Lines below that include "maxEndpoints" are the answer; copy each one.

::: Material for this exercise :::

/-- R181, R183, R186. STALL of an enabled endpoint with no poll limit. Without a confirmation it forces NAK
and holds at step 5; once the confirmation is there, an OUT endpoint is disabled and marked and the
command responds; an IN endpoint is disabled and marked, its FIFO's flush begins, and the command holds
at step 9 until it is done. A confirmation that already stands when STALL is issued is taken at once. -/
def Obligations.StallInFlight : Prop :=
  ∀ (s : State) (n : EpNum) (d : Dir), s.ready n → s.cfg.stallPollLimit = none →
    (s.epAt n d).ena = true →
    ((s.epAt n d).nakEff = false →
      ∃ (t : State) (p : CmdPos), exec (.stall n d) s = .next t ∧ t.ctx = .cmd p ∧
        SpecEq t { (s.setEp n d { s.epAt n d with nak := true }) with ctx := .cmd p } ∧
        (∀ u : State, u.ctx = .cmd p → u.halted = false → u.cfg = s.cfg →
          ((u.epAt n d).nakEff = false → blockMove u = .next u) ∧
          ((u.epAt n d).nakEff = true → d = .out →
            ∃ v, blockMoves 4 u = .next v ∧
              SpecEq v
                { (u.setEp n d
                    { u.epAt n d with nakEff := false, disreq := true, stall := true }) with
                  ctx := .idle, resp := .ok }) ∧
          ((u.epAt n d).nakEff = true → d = .inn →
            ∃ v q, blockMoves 4 u = .next v ∧ v.ctx = .cmd q ∧
              SpecEq v
                { u with
                  pi := { (u.pi.setEp n d
                      { u.epAt n d with nakEff := false, disreq := true, stall := true }) with
                    flushNum := u.pi.txfnum[n], flushBusy := true }
                  ctx := .cmd q } ∧
              blockMove v = .next v ∧
              (∀ w : State, w.ctx = .cmd q → w.halted = false → w.cfg = s.cfg →
                w.pi.flushBusy = false →
                blockMoves 2 w = .next { w with ctx := .idle, resp := .ok })))) ∧
    ((s.epAt n d).nakEff = true →
      let r := { s.epAt n d with nak := true, nakEff := false, disreq := true, stall := true }
      (d = .out →
        ∃ t, exec (.stall n d) s = .next t ∧ SpecEq t { (s.setEp n d r) with resp := .ok }) ∧
      (d = .inn →
        ∃ t q, exec (.stall n d) s = .next t ∧ t.ctx = .cmd q ∧
          SpecEq t
            { s with
              pi := { (s.pi.setEp n d r) with
                flushNum := s.pi.txfnum[n], flushBusy := true }
              ctx := .cmd q } ∧
          blockMove t = .next t ∧
          (∀ w : State, w.ctx = .cmd q → w.halted = false → w.cfg = s.cfg →
            w.pi.flushBusy = false →
            blockMoves 2 w = .next { w with ctx := .idle, resp := .ok })))

/-- R186. With a poll limit of k, k failed evaluations of a wait end STALL with TIMEOUT: at step 5 with
only NAK written, at step 9 with nothing more written. -/
def Obligations.StallTimeout : Prop :=
  ∀ (s : State) (n : EpNum) (d : Dir) (k : Nat), s.cfg.stallPollLimit = some (k + 1) →
    (s.ready n → (s.epAt n d).ena = true → (s.epAt n d).nakEff = false →
      ∃ t u, exec (.stall n d) s = .next t ∧ blockMoves k t = .next u ∧
        SpecEq u
          { (s.setEp n d { s.epAt n d with nak := true }) with resp := .timeout }) ∧
    (∀ (l : CmdLocals) (rest : List CmdOp), s.halted = false →
      s.ctx = .cmd ⟨.stall n d, .stallWaitFlush :: rest, { l with polls := 0 }⟩ →
      s.pi.flushBusy = true →
      blockMoves (k + 1) s = .next { s with ctx := .idle, resp := .timeout })

/-- R188. CLEAR_STALL: nothing on an endpoint not stalled; otherwise STALL cleared, and for bulk and
interrupt endpoints the toggle reset; the fault for an endpoint that does not exist. -/
def Obligations.ClearStallEffect : Prop :=
  ∀ (s : State) (n : EpNum) (d : Dir), s.accepts = true →
    (n.val < s.cfg.maxEndpoints →
      exec (.clearStall n d) s = .next
        { (if (s.epAt n d).stall = true then
            s.setEp n d
              { s.epAt n d with
                stall := false
                dpid := if (s.epAt n d).ty = .bulk ∨ (s.epAt n d).ty = .interrupt then .data0
                  else (s.epAt n d).dpid }
           else s) with resp := .ok }) ∧
    (s.cfg.maxEndpoints ≤ n.val →
      ∃ t, exec (.clearStall n d) s = .next t ∧
        t = { s with halted := true, faultCause := .invalidEndpoint, ctx := t.ctx })

/-! ## The allocator -/

/-- R153. The two largest elements of a list, 0 where there is none, however the list is ordered. -/
def Obligations.LargestTwo : Prop :=
  (∀ (l rest : List Nat) (x : Nat), l.Perm (x :: rest) → (∀ y ∈ rest, y ≤ x) →
    twoLargest l = (x, rest.foldl max 0)) ∧
  twoLargest [] = (0, 0)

:::

Completed exercise =
    (n.val < s.cfg.maxEndpoints →
    (s.cfg.maxEndpoints ≤ n.val →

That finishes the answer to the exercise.